§ **DIRECTIONS FOR THIS TASK**
Transcribe the records word for word, beginning with the first line and ending with the line that contains "leaf := 0x17"; include nothing else.

[[ STORED DATA, beginning ]]

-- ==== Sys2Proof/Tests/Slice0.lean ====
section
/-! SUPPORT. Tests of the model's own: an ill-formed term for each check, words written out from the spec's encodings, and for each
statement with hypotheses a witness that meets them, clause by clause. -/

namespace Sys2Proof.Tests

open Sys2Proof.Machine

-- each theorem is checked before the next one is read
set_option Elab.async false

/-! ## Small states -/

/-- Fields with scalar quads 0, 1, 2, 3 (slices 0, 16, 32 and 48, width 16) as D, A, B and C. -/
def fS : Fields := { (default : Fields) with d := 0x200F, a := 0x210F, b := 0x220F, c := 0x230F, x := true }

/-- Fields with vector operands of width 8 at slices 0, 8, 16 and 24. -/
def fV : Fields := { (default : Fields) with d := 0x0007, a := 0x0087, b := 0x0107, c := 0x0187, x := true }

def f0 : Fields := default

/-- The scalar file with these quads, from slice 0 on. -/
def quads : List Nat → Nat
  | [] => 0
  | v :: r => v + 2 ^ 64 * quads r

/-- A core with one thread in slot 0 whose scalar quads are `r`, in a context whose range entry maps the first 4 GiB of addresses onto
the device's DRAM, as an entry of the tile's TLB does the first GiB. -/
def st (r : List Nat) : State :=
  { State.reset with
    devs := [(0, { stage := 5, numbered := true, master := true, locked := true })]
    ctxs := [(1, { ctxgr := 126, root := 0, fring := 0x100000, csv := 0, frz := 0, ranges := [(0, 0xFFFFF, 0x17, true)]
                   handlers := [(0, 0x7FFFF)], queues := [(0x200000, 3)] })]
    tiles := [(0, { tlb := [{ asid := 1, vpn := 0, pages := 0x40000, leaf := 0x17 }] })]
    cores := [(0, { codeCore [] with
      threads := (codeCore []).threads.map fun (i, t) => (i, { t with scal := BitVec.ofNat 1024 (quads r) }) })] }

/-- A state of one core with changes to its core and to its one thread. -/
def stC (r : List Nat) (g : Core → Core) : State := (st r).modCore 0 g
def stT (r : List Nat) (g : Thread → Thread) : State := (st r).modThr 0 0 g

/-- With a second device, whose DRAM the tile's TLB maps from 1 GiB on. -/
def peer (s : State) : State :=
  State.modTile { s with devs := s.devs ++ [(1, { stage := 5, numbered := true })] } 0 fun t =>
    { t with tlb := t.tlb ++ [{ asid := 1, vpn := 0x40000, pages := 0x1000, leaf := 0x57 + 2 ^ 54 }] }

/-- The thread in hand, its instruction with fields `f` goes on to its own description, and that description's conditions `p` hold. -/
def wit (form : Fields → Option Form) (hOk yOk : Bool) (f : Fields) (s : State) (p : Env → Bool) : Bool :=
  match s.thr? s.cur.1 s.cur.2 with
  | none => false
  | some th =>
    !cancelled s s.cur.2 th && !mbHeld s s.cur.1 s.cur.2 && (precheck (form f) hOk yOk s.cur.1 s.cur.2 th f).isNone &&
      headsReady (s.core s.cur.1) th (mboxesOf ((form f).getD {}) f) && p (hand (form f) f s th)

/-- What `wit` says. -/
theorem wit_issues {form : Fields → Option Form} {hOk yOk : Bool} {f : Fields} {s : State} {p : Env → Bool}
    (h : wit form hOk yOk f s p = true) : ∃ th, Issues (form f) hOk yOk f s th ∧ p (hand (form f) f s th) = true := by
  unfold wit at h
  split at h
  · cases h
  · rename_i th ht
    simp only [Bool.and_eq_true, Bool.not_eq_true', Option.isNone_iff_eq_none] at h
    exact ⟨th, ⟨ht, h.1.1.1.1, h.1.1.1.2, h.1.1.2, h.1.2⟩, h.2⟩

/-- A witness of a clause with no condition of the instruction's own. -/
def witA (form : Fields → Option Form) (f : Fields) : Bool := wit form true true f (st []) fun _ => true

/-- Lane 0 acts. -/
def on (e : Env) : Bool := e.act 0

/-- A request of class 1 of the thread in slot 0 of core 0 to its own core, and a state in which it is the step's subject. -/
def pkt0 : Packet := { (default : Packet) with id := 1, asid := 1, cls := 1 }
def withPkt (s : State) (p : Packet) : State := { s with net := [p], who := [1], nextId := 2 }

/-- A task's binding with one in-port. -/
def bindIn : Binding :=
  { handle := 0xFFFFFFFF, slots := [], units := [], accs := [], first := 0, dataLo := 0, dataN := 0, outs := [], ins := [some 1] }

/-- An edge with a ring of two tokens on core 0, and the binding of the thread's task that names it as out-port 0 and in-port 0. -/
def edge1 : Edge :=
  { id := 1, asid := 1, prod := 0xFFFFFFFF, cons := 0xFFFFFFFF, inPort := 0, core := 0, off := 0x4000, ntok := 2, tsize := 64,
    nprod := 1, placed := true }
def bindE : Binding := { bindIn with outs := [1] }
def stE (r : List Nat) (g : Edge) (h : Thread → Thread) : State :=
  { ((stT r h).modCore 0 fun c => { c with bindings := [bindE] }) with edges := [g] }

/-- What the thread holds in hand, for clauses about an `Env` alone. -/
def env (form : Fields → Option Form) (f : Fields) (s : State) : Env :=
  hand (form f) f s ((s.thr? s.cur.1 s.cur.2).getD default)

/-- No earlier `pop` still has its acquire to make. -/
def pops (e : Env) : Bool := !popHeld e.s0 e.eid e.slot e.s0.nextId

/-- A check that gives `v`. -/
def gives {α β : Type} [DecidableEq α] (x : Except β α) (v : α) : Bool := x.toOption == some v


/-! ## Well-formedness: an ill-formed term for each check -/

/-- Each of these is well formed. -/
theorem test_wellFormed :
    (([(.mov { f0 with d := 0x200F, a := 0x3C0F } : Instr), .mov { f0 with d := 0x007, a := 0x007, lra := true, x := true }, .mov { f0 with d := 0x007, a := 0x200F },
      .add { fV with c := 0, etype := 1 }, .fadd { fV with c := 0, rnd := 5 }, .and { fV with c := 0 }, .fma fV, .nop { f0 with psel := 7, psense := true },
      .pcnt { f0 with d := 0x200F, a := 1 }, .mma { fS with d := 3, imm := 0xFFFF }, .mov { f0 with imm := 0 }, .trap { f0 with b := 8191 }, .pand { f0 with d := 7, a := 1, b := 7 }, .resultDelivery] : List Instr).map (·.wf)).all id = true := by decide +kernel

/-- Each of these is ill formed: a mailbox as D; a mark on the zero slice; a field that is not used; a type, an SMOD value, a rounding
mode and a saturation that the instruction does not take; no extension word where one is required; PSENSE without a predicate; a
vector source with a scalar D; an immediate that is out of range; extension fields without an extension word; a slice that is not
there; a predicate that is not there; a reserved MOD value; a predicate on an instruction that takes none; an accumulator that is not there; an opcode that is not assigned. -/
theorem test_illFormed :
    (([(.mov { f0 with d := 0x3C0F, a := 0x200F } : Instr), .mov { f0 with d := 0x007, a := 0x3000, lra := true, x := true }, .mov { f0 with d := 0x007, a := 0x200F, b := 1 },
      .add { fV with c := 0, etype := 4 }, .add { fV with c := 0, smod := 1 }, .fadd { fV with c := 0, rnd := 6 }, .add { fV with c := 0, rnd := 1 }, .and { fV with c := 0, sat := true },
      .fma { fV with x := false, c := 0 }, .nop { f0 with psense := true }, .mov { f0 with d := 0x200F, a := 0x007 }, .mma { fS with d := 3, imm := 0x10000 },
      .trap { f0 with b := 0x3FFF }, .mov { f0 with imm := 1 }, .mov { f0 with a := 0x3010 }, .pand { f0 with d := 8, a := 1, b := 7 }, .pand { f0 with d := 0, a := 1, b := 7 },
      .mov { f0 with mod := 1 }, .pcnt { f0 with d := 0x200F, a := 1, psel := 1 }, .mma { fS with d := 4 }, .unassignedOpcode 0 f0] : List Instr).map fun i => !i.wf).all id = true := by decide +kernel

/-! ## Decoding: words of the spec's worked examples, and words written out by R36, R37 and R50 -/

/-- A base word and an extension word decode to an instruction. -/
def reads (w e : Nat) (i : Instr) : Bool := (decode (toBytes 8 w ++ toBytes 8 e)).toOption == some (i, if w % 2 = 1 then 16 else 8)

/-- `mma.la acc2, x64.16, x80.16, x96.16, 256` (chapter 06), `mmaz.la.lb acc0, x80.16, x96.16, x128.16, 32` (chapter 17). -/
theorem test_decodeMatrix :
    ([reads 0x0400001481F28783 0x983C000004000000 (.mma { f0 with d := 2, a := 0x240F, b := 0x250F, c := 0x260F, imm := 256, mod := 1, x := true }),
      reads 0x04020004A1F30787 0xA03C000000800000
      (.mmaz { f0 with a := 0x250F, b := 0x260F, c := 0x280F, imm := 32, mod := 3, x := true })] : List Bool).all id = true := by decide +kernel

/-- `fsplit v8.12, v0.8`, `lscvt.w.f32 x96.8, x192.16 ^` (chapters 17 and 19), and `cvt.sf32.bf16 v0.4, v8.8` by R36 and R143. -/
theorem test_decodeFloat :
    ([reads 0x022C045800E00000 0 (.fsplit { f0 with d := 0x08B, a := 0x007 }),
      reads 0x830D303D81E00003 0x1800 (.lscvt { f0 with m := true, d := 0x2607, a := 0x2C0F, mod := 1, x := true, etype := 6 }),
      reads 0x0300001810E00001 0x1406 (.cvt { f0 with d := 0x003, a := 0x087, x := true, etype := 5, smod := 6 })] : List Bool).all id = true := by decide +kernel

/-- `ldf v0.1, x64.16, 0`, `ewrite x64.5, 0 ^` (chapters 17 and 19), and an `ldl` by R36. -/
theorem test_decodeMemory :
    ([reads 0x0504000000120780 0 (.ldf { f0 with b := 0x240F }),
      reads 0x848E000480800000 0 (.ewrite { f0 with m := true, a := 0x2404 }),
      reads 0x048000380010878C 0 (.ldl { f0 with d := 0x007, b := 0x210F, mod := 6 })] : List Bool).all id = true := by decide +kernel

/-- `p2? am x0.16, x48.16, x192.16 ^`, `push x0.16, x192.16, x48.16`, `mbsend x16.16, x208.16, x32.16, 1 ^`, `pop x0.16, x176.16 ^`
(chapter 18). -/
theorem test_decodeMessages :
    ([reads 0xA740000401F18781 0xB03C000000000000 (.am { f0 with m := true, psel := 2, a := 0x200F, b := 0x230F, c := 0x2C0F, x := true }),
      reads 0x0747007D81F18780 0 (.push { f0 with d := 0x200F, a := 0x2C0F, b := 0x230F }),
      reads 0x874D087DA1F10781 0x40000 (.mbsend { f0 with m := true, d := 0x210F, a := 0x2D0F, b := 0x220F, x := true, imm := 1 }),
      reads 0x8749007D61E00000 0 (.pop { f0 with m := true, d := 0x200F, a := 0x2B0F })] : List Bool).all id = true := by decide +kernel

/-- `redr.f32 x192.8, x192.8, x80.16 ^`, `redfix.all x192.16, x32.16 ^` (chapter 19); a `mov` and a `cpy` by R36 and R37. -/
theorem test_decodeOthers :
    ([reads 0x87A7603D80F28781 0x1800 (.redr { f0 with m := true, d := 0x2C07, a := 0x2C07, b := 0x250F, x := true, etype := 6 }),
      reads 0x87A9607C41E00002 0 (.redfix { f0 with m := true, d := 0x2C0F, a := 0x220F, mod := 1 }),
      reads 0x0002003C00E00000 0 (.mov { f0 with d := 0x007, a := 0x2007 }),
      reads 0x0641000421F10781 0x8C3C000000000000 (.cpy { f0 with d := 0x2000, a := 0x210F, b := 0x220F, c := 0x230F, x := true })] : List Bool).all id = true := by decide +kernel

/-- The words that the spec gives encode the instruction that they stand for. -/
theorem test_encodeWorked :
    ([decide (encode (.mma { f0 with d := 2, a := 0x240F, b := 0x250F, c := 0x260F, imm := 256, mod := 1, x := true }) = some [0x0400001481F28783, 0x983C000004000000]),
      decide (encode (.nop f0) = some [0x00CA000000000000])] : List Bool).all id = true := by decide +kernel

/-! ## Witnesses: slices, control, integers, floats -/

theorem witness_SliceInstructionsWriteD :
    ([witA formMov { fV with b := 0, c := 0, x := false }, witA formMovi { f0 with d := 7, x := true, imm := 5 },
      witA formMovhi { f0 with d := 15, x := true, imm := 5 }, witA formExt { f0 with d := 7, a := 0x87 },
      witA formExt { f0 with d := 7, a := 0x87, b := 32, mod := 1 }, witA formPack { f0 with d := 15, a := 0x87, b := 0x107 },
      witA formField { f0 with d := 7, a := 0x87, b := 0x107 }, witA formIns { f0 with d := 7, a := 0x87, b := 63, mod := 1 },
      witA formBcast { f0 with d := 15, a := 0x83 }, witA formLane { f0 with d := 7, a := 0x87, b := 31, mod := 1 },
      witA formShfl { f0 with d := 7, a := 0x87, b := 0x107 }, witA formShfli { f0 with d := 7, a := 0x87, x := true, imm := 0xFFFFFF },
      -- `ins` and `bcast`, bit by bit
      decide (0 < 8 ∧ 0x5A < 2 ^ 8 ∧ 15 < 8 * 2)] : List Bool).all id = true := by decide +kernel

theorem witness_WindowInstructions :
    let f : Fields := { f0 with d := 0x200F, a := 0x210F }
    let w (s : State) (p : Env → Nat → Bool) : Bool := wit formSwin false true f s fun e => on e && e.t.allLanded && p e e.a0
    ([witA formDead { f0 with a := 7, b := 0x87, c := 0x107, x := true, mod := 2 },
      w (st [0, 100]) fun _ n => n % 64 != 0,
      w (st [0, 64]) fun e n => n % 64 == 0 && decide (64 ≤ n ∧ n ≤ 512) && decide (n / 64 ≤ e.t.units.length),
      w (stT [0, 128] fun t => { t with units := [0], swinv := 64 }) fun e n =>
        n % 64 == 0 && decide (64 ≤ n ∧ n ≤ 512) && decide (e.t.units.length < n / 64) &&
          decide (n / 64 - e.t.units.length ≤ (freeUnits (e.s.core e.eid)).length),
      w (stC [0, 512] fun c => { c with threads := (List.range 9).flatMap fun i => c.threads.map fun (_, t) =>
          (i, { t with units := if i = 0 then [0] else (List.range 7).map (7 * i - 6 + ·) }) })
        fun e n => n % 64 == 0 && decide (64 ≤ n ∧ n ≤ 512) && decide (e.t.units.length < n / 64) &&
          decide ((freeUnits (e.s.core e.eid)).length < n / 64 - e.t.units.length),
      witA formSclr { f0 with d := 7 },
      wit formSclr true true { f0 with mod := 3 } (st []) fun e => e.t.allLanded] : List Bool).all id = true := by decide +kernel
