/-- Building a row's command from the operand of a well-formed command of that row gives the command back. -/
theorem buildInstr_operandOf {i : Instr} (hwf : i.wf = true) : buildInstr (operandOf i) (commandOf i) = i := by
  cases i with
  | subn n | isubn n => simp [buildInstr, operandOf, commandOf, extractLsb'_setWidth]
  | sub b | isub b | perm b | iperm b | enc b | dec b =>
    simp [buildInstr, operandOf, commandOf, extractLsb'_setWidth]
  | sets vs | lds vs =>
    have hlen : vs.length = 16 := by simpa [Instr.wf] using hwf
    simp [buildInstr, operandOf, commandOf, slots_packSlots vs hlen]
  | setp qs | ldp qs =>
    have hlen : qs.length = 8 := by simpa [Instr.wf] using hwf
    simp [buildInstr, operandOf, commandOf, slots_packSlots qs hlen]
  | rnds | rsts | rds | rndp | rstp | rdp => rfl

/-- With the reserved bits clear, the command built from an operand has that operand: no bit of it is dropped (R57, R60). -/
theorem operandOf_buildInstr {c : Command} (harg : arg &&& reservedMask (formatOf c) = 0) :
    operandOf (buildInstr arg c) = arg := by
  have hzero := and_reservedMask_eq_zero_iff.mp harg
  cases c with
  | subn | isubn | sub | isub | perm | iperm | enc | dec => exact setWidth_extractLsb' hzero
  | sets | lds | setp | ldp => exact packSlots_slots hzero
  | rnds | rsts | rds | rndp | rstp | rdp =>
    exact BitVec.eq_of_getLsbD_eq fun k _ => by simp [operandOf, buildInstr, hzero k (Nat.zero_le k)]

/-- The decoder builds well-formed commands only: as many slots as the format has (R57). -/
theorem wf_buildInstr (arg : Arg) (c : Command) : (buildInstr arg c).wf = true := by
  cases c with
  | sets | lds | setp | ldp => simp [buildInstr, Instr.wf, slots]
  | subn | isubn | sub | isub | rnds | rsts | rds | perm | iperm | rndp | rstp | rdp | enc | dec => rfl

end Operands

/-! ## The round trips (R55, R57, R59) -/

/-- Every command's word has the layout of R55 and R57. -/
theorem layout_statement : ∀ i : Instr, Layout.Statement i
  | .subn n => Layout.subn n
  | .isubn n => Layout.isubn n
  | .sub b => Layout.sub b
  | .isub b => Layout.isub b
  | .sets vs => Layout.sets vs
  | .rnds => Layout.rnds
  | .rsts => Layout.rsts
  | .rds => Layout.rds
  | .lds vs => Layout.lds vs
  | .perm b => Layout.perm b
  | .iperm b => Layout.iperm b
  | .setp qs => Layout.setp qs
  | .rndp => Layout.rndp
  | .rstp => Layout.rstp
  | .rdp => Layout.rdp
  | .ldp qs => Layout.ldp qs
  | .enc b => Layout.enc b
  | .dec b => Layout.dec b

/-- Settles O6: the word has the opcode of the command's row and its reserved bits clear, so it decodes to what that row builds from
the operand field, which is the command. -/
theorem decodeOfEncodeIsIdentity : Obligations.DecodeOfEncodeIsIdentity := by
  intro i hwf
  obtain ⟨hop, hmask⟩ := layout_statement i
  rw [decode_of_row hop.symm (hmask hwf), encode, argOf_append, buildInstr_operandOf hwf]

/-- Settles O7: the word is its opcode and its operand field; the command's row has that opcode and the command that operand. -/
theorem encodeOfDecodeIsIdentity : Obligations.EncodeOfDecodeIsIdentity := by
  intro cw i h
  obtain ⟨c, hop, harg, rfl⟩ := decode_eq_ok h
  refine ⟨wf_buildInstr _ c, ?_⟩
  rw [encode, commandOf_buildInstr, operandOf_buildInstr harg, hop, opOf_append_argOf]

[[ STORED DATA, end ]]

§ **WRITTEN ANSWER**
-- ==== Sys2Proof/Tests/Slice0.lean ====
section
/-! SUPPORT. Tests of the model's own: an ill-formed term for each check, words written out from the spec's encodings, and for each
statement with hypotheses a witness that meets them, clause by clause. -/

namespace Sys2Proof.Tests

open Sys2Proof.Machine

-- each theorem is checked before the next one is read
set_option Elab.async false

/-! ## Small states -/

/-- Fields with scalar quads 0, 1, 2, 3 (slices 0, 16, 32 and 48, width 16) as D, A, B and C. -/
def fS : Fields := { (default : Fields) with d := 0x200F, a := 0x210F, b := 0x220F, c := 0x230F, x := true }

/-- Fields with vector operands of width 8 at slices 0, 8, 16 and 24. -/
def fV : Fields := { (default : Fields) with d := 0x0007, a := 0x0087, b := 0x0107, c := 0x0187, x := true }

def f0 : Fields := default

/-- The scalar file with these quads, from slice 0 on. -/
def quads : List Nat → Nat
  | [] => 0
  | v :: r => v + 2 ^ 64 * quads r

/-- A core with one thread in slot 0 whose scalar quads are `r`, in a context whose range entry maps the first 4 GiB of addresses onto
the device's DRAM, as an entry of the tile's TLB does the first GiB. -/
def st (r : List Nat) : State :=
  { State.reset with
    devs := [(0, { stage := 5, numbered := true, master := true, locked := true })]
    ctxs := [(1, { ctxgr := 126, root := 0, fring := 0x100000, csv := 0, frz := 0, ranges := [(0, 0xFFFFF, 0x17, true)]
                   handlers := [(0, 0x7FFFF)], queues := [(0x200000, 3)] })]
    tiles := [(0, { tlb := [{ asid := 1, vpn := 0, pages := 0x40000, leaf := 0x17 }] })]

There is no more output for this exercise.